AIM OF THE TASK » The response must contain each line of the material that holds "readsDone".

DATA SUPPLIED »
/-! ## Machine/Tags -/

@[simp] theorem serveTagPlace_frame (kind : Byte) (crew : Half) (id : Nat) (s : State) :
    (serveTagPlace kind crew id s).pending = s.pending ∧
    (serveTagPlace kind crew id s).power = s.power ∧
    (serveTagPlace kind crew id s).readsDone = s.readsDone ∧
    (serveTagPlace kind crew id s).clock = s.clock ∧ (serveTagPlace kind crew id s).cfg = s.cfg ∧
    (serveTagPlace kind crew id s).seq = s.seq ∧ (serveTagPlace kind crew id s).bat = s.bat ∧
    (serveTagPlace kind crew id s).stage = s.stage ∧ (serveTagPlace kind crew id s).cap = s.cap := by
  unfold serveTagPlace; try dsimp only
  repeat' split
  all_goals simp

@[simp] theorem serveTagRemove_frame (kind : Byte) (crew : Half) (id : Nat) (s : State) :
    (serveTagRemove kind crew id s).pending = s.pending ∧
    (serveTagRemove kind crew id s).power = s.power ∧
    (serveTagRemove kind crew id s).readsDone = s.readsDone ∧
    (serveTagRemove kind crew id s).clock = s.clock ∧ (serveTagRemove kind crew id s).cfg = s.cfg ∧
    (serveTagRemove kind crew id s).seq = s.seq ∧ (serveTagRemove kind crew id s).bat = s.bat ∧
    (serveTagRemove kind crew id s).stage = s.stage ∧ (serveTagRemove kind crew id s).cap = s.cap := by
  unfold serveTagRemove; try dsimp only
  repeat' split
  all_goals simp

@[simp] theorem serveTagList_frame (id : Nat) (s : State) :
    (serveTagList id s).pending = s.pending ∧ (serveTagList id s).power = s.power ∧
    (serveTagList id s).readsDone = s.readsDone ∧ (serveTagList id s).clock = s.clock ∧
    (serveTagList id s).meas = s.meas ∧ (serveTagList id s).cfg = s.cfg ∧
    (serveTagList id s).seq = s.seq ∧ (serveTagList id s).en = s.en ∧
    (serveTagList id s).tags = s.tags ∧ (serveTagList id s).bat = s.bat ∧
    (serveTagList id s).stage = s.stage ∧ (serveTagList id s).eq = s.eq ∧
    (serveTagList id s).rad = s.rad ∧ (serveTagList id s).cap = s.cap := by
  unfold serveTagList; try dsimp only
  all_goals simp


/-! ## Machine/BatteryOps -/

@[simp] theorem computeTargets_frame (s : State) :
    (computeTargets s).pending = s.pending ∧ (computeTargets s).power = s.power ∧
    (computeTargets s).readsDone = s.readsDone ∧ (computeTargets s).clock = s.clock ∧
    (computeTargets s).meas = s.meas ∧ (computeTargets s).cfg = s.cfg ∧
    (computeTargets s).seq = s.seq ∧ (computeTargets s).en = s.en ∧
    (computeTargets s).tags = s.tags ∧ (computeTargets s).stage = s.stage ∧
    (computeTargets s).eq = s.eq ∧ (computeTargets s).rad = s.rad ∧ (computeTargets s).cap = s.cap := by
  unfold computeTargets; try dsimp only
  repeat' split
  all_goals simp

@[simp] theorem beginTest_frame (s : State) :
    (beginTest s).pending = s.pending ∧ (beginTest s).power = s.power ∧
    (beginTest s).readsDone = s.readsDone ∧ (beginTest s).clock = s.clock ∧
    (beginTest s).meas = s.meas ∧ (beginTest s).cfg = s.cfg ∧ (beginTest s).seq = s.seq ∧
    (beginTest s).en = s.en ∧ (beginTest s).tags = s.tags ∧ (beginTest s).stage = s.stage ∧
    (beginTest s).eq = s.eq ∧ (beginTest s).rad = s.rad ∧ (beginTest s).cap = s.cap := by
  unfold beginTest; try dsimp only
  all_goals simp

@[simp] theorem judgeGate_frame (s : State) :
    (judgeGate s).pending = s.pending ∧ (judgeGate s).power = s.power ∧
    (judgeGate s).readsDone = s.readsDone ∧ (judgeGate s).clock = s.clock ∧
    (judgeGate s).meas = s.meas ∧ (judgeGate s).cfg = s.cfg ∧ (judgeGate s).seq = s.seq ∧
    (judgeGate s).en = s.en ∧ (judgeGate s).tags = s.tags ∧ (judgeGate s).stage = s.stage ∧
    (judgeGate s).eq = s.eq ∧ (judgeGate s).rad = s.rad ∧ (judgeGate s).cap = s.cap := by
  unfold judgeGate; try dsimp only
  repeat' split
  all_goals simp

@[simp] theorem chargerBySupply_frame (s : State) :
    (chargerBySupply s).pending = s.pending ∧ (chargerBySupply s).power = s.power ∧
    (chargerBySupply s).readsDone = s.readsDone ∧ (chargerBySupply s).clock = s.clock ∧
    (chargerBySupply s).meas = s.meas ∧ (chargerBySupply s).cfg = s.cfg ∧
    (chargerBySupply s).seq = s.seq ∧ (chargerBySupply s).en = s.en ∧
    (chargerBySupply s).tags = s.tags ∧ (chargerBySupply s).stage = s.stage ∧
    (chargerBySupply s).eq = s.eq ∧ (chargerBySupply s).rad = s.rad ∧
    (chargerBySupply s).cap = s.cap := by
  unfold chargerBySupply; try dsimp only
  all_goals simp

@[simp] theorem supplyMoves_frame (present : Bool) (s : State) :
    (supplyMoves present s).pending = s.pending ∧ (supplyMoves present s).power = s.power ∧
    (supplyMoves present s).readsDone = s.readsDone ∧ (supplyMoves present s).clock = s.clock ∧
    (supplyMoves present s).meas = s.meas ∧ (supplyMoves present s).cfg = s.cfg ∧
    (supplyMoves present s).seq = s.seq ∧ (supplyMoves present s).en = s.en ∧
    (supplyMoves present s).tags = s.tags ∧ (supplyMoves present s).stage = s.stage ∧
    (supplyMoves present s).eq = s.eq ∧ (supplyMoves present s).rad = s.rad ∧
    (supplyMoves present s).cap = s.cap := by
  unfold supplyMoves; try dsimp only
  repeat' split
  all_goals simp

@[simp] theorem enterAbsorb_frame (s : State) :
    (enterAbsorb s).pending = s.pending ∧ (enterAbsorb s).power = s.power ∧
    (enterAbsorb s).readsDone = s.readsDone ∧ (enterAbsorb s).clock = s.clock ∧
    (enterAbsorb s).meas = s.meas ∧ (enterAbsorb s).cfg = s.cfg ∧ (enterAbsorb s).seq = s.seq ∧
    (enterAbsorb s).en = s.en ∧ (enterAbsorb s).tags = s.tags ∧ (enterAbsorb s).stage = s.stage ∧
    (enterAbsorb s).eq = s.eq ∧ (enterAbsorb s).rad = s.rad ∧ (enterAbsorb s).cap = s.cap := by
  unfold enterAbsorb; try dsimp only
  all_goals simp

@[simp] theorem enterFloat_frame (s : State) :
    (enterFloat s).pending = s.pending ∧ (enterFloat s).power = s.power ∧
    (enterFloat s).readsDone = s.readsDone ∧ (enterFloat s).clock = s.clock ∧
    (enterFloat s).meas = s.meas ∧ (enterFloat s).cfg = s.cfg ∧ (enterFloat s).seq = s.seq ∧
    (enterFloat s).en = s.en ∧ (enterFloat s).tags = s.tags ∧ (enterFloat s).stage = s.stage ∧
    (enterFloat s).eq = s.eq ∧ (enterFloat s).rad = s.rad ∧ (enterFloat s).cap = s.cap := by
  unfold enterFloat; try dsimp only
  all_goals simp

REPLY »
    (serveTagPlace kind crew id s).readsDone = s.readsDone ∧
    (serveTagRemove kind crew id s).readsDone = s.readsDone ∧
    (serveTagList id s).readsDone = s.readsDone ∧ (serveTagList id s).clock = s.clock ∧
    (computeTargets s).readsDone = s.readsDone ∧ (computeTargets s).clock = s.clock ∧
    (beginTest s).readsDone = s.readsDone ∧ (beginTest s).clock = s.clock ∧
    (judgeGate s).readsDone = s.readsDone ∧ (judgeGate s).clock = s.clock ∧
    (chargerBySupply s).readsDone = s.readsDone ∧ (chargerBySupply s).clock = s.clock ∧
    (supplyMoves present s).readsDone = s.readsDone ∧ (supplyMoves present s).clock = s.clock ∧
    (enterAbsorb s).readsDone = s.readsDone ∧ (enterAbsorb s).clock = s.clock ∧
    (enterFloat s).readsDone = s.readsDone ∧ (enterFloat s).clock = s.clock ∧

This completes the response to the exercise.